For the entries below, the expected answer is the line with "byteAt p 2 < 16 ∧", the line with "(bit (byteAt p 5) 1", and every line between them, exactly as written, and nothing more.

(Stored data)
--
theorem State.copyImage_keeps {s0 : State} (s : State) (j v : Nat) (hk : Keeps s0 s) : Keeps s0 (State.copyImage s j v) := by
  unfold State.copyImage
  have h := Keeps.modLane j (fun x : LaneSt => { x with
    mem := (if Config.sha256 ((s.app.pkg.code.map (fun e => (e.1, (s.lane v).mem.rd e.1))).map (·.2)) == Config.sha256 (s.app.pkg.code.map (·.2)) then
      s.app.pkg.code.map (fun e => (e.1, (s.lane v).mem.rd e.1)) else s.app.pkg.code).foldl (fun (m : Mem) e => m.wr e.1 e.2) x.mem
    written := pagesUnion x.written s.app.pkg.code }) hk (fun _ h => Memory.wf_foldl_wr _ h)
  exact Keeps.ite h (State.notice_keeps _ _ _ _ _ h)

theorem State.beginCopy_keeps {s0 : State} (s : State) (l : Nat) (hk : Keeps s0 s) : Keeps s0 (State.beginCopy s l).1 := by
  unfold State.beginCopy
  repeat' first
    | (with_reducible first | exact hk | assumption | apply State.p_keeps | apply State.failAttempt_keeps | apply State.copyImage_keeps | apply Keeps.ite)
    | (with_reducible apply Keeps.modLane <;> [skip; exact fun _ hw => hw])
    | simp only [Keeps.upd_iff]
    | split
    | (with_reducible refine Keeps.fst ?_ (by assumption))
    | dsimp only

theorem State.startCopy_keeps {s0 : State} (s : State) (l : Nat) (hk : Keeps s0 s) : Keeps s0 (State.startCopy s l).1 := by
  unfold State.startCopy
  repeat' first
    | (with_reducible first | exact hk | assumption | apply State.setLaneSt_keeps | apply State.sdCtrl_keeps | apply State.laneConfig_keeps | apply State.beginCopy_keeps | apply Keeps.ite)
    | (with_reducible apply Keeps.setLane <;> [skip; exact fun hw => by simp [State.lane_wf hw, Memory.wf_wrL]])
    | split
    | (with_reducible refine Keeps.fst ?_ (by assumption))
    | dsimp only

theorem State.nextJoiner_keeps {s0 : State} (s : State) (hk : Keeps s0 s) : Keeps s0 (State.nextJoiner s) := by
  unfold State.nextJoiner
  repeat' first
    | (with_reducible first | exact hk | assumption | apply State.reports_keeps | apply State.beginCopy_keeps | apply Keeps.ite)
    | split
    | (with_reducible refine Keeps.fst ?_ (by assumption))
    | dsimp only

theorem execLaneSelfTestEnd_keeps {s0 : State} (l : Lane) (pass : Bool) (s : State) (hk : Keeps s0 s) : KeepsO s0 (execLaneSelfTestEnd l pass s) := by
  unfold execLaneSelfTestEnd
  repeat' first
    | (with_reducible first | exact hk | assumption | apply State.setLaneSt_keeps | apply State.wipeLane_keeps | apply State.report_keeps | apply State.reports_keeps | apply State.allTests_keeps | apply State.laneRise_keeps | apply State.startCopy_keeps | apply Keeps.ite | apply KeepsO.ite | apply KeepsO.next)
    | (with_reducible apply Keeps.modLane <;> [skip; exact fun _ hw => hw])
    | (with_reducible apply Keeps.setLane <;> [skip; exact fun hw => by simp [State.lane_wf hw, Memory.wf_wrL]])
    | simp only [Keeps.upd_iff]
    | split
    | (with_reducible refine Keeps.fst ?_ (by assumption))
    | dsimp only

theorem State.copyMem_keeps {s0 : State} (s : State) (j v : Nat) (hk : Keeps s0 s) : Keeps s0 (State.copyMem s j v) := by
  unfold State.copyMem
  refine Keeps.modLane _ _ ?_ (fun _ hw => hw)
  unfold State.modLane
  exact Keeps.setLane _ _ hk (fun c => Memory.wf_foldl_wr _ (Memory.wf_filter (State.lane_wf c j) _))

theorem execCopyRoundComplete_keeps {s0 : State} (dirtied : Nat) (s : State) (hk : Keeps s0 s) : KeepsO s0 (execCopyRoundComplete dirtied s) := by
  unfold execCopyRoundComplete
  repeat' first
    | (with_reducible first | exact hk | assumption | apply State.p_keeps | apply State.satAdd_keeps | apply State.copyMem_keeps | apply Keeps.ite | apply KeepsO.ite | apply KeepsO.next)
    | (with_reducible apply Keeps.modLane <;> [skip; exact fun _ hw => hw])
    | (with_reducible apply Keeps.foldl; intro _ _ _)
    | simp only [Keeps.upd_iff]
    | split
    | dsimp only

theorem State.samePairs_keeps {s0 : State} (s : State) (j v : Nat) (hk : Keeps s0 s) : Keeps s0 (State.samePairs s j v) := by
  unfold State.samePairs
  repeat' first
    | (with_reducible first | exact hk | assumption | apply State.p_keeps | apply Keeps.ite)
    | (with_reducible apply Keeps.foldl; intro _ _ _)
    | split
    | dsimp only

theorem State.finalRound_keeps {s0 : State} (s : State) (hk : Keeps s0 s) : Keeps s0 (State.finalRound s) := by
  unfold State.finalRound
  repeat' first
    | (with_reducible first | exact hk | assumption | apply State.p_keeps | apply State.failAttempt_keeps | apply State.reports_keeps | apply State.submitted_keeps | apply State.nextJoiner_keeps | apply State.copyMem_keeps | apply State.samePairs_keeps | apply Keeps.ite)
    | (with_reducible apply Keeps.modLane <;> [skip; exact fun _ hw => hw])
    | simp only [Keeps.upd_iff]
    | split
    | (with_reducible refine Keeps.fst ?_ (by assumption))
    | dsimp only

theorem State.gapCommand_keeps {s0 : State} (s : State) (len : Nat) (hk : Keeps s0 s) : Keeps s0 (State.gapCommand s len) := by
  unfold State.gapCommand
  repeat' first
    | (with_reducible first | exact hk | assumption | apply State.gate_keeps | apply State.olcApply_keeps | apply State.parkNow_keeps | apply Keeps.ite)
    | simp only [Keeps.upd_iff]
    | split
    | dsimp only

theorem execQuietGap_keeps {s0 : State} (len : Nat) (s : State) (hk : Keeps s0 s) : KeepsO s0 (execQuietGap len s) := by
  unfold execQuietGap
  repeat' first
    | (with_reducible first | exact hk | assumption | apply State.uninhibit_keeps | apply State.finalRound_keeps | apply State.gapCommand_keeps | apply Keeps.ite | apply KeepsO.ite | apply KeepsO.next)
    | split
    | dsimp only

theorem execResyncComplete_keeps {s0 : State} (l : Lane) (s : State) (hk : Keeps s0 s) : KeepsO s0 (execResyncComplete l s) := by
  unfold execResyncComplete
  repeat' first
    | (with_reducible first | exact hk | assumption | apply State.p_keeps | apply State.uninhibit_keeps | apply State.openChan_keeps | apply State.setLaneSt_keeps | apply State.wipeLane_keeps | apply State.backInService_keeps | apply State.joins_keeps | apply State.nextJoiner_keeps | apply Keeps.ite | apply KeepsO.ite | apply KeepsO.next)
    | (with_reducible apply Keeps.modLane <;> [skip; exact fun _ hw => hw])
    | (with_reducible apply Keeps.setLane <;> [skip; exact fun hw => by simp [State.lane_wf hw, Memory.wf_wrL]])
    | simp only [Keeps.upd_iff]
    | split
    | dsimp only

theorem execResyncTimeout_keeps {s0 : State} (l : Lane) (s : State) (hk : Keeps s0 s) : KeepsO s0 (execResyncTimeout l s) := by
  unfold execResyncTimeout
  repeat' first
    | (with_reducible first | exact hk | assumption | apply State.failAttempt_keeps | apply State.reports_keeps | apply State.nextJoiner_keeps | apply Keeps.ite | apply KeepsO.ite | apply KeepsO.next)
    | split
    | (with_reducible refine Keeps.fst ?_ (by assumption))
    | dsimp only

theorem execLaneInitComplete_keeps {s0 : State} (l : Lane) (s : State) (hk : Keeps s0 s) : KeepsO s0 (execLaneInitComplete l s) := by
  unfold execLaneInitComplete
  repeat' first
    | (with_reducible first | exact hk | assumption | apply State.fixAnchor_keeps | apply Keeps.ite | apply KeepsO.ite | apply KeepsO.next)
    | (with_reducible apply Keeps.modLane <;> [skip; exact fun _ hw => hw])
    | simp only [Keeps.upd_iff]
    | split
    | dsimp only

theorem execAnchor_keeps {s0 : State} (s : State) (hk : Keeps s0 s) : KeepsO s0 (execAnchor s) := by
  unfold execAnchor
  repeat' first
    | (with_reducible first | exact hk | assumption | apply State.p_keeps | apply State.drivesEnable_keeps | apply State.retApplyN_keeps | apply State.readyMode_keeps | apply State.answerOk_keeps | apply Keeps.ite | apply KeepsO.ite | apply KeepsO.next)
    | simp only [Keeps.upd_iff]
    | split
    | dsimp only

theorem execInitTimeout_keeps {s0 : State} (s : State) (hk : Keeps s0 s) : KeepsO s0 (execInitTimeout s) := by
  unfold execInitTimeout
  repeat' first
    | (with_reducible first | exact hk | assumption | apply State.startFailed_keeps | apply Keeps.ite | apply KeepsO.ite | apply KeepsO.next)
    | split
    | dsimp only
--
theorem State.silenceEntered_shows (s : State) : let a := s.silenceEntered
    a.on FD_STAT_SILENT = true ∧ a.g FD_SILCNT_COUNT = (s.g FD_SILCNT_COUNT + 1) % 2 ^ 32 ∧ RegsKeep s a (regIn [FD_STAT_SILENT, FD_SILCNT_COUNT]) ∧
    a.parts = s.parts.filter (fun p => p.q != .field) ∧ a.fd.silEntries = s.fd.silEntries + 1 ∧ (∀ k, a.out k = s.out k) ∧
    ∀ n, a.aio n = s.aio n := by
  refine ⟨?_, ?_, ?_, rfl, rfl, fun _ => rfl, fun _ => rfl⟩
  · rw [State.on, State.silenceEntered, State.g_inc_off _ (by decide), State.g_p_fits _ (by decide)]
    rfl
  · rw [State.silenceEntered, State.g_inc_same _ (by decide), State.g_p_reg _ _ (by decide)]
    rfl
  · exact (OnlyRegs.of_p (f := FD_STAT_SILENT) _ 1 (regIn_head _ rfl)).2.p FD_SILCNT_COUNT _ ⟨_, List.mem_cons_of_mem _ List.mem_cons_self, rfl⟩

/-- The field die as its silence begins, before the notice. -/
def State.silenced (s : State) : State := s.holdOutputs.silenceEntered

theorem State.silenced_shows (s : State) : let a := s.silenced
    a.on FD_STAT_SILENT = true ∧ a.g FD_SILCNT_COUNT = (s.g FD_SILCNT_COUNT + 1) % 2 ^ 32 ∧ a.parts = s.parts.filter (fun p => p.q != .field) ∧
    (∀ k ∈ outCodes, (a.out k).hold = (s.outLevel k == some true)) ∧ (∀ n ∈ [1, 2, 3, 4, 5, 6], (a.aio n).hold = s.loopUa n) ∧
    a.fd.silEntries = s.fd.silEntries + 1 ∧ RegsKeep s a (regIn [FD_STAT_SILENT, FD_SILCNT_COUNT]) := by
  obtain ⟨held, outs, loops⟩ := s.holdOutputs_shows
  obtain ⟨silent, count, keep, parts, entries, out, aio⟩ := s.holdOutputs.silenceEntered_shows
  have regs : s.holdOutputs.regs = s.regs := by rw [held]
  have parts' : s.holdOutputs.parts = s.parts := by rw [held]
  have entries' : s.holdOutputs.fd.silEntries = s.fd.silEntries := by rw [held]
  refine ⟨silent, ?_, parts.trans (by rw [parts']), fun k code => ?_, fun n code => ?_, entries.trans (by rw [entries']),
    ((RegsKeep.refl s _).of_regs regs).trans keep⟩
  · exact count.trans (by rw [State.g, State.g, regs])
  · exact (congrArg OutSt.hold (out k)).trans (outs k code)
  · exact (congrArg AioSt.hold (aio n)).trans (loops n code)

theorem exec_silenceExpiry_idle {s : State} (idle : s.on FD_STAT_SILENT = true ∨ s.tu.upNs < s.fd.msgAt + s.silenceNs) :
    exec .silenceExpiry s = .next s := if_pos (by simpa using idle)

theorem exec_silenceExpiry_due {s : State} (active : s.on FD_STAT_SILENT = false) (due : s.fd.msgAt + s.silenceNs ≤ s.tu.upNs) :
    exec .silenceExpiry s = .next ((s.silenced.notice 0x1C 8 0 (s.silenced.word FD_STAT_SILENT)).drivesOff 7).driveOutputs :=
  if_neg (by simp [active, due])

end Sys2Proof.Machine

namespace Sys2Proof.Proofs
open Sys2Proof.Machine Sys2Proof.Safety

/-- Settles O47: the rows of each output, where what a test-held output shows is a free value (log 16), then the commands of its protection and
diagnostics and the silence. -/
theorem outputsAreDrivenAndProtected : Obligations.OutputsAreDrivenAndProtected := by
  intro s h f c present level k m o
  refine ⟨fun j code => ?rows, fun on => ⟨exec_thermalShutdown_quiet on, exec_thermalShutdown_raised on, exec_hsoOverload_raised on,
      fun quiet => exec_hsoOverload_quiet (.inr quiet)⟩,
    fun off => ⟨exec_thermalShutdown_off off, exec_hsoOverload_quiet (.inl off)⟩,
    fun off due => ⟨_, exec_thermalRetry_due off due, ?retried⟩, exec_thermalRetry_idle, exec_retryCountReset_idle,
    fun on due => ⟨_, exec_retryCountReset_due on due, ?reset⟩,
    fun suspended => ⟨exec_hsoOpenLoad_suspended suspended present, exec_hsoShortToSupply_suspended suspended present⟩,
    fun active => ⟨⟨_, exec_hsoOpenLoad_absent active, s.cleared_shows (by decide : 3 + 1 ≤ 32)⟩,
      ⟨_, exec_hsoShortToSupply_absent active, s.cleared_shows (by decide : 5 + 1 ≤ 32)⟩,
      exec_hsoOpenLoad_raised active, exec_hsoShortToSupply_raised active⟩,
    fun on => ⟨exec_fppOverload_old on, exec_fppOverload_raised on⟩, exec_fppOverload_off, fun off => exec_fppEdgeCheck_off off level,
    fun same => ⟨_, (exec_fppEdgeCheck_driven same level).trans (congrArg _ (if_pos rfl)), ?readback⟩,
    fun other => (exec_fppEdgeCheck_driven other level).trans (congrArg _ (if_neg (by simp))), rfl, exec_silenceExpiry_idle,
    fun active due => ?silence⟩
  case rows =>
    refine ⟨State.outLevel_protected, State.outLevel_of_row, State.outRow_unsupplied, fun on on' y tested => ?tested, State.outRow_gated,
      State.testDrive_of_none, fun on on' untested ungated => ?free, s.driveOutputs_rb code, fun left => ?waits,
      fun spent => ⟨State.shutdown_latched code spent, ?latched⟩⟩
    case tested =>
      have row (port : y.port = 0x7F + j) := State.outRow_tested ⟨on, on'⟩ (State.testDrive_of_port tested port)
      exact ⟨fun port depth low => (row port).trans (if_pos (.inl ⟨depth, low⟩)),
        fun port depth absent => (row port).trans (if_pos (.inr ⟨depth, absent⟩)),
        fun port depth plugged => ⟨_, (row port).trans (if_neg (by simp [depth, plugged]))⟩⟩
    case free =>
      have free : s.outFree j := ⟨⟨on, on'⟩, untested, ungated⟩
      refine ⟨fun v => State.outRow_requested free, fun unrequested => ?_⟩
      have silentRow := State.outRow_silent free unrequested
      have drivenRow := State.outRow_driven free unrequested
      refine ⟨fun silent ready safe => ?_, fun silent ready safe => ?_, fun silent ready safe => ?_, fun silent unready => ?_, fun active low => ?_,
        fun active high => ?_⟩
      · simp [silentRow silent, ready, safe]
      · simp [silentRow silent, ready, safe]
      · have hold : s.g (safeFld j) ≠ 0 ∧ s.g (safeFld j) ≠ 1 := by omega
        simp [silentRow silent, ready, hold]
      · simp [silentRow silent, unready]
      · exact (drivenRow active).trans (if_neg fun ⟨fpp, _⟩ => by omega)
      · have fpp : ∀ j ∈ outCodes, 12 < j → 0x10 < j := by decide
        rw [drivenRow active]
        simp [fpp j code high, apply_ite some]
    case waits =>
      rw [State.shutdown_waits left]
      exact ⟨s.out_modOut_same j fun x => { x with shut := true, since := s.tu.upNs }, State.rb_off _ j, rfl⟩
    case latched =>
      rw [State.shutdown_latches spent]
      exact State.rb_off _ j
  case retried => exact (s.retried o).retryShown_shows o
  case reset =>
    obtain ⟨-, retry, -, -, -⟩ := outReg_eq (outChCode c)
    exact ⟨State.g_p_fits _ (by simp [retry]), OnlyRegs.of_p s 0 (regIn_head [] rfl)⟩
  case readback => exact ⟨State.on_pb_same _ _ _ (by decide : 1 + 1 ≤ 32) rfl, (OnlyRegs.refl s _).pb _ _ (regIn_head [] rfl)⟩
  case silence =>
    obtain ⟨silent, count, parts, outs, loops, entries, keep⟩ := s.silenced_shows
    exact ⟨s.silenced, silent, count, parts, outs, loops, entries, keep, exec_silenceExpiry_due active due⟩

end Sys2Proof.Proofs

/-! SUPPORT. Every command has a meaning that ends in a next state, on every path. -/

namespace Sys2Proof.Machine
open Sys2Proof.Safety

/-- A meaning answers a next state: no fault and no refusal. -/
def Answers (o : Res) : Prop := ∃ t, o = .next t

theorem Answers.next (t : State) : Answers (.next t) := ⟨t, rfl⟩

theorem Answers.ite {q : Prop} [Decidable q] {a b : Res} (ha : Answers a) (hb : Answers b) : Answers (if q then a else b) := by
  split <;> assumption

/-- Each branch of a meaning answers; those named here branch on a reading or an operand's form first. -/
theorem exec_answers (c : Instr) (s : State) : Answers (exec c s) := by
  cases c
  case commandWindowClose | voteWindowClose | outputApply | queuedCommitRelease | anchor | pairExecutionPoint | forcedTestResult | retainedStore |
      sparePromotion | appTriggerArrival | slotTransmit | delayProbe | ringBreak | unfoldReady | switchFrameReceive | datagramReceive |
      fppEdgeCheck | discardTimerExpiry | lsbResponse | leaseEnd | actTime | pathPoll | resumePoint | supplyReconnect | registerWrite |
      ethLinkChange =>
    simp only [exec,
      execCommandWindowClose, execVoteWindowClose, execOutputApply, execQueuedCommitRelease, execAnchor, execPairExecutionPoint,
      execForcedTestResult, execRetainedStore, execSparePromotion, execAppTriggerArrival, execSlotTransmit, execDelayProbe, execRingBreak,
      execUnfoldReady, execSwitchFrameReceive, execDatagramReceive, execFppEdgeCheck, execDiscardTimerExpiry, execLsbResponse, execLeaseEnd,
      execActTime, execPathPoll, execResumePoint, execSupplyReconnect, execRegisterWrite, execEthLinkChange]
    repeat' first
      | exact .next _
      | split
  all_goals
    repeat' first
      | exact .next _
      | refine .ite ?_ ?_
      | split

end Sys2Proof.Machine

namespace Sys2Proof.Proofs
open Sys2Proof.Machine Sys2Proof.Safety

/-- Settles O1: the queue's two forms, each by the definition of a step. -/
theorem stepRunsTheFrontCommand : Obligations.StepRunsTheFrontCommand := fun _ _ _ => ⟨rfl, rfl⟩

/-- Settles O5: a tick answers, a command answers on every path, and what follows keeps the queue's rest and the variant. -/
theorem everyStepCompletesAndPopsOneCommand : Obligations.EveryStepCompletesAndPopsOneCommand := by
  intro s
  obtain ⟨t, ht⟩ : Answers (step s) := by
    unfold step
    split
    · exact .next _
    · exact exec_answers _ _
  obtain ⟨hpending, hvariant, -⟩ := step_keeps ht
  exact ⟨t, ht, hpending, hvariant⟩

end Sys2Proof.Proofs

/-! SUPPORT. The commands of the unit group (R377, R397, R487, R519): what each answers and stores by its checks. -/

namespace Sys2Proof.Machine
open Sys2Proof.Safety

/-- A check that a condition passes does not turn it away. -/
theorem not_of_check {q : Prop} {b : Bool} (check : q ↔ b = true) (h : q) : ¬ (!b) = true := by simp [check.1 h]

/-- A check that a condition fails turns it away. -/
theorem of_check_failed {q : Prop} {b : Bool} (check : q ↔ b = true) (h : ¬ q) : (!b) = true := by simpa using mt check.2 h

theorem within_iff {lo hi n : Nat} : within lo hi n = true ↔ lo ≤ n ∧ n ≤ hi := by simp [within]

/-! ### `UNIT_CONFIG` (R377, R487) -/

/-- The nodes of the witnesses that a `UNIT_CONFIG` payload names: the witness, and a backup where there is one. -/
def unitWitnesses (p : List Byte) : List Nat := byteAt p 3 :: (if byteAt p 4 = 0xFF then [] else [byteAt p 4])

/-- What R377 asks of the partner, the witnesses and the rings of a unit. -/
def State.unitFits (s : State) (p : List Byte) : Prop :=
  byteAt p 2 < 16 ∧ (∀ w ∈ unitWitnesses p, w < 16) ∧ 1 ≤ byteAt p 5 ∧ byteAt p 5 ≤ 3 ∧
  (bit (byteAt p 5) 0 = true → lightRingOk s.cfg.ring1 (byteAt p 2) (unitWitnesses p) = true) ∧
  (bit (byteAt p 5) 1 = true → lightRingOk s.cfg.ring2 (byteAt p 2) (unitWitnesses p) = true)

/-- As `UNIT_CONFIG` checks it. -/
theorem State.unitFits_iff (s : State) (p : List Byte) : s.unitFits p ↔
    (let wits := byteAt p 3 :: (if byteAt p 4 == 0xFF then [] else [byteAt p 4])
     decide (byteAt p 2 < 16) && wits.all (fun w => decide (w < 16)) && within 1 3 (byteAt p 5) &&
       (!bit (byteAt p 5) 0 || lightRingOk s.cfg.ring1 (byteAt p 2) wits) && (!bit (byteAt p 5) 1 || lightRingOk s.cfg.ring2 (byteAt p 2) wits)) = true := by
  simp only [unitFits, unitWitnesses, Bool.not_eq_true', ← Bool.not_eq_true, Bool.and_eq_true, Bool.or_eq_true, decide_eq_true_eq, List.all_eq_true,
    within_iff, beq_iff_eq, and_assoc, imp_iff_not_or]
--
*Output for this exercise*:
  byteAt p 2 < 16 ∧ (∀ w ∈ unitWitnesses p, w < 16) ∧ 1 ≤ byteAt p 5 ∧ byteAt p 5 ≤ 3 ∧
  (bit (byteAt p 5) 0 = true → lightRingOk s.cfg.ring1 (byteAt p 2) (unitWitnesses p) = true) ∧
  (bit (byteAt p 5) 1 = true → lightRingOk s.cfg.ring2 (byteAt p 2) (unitWitnesses p) = true)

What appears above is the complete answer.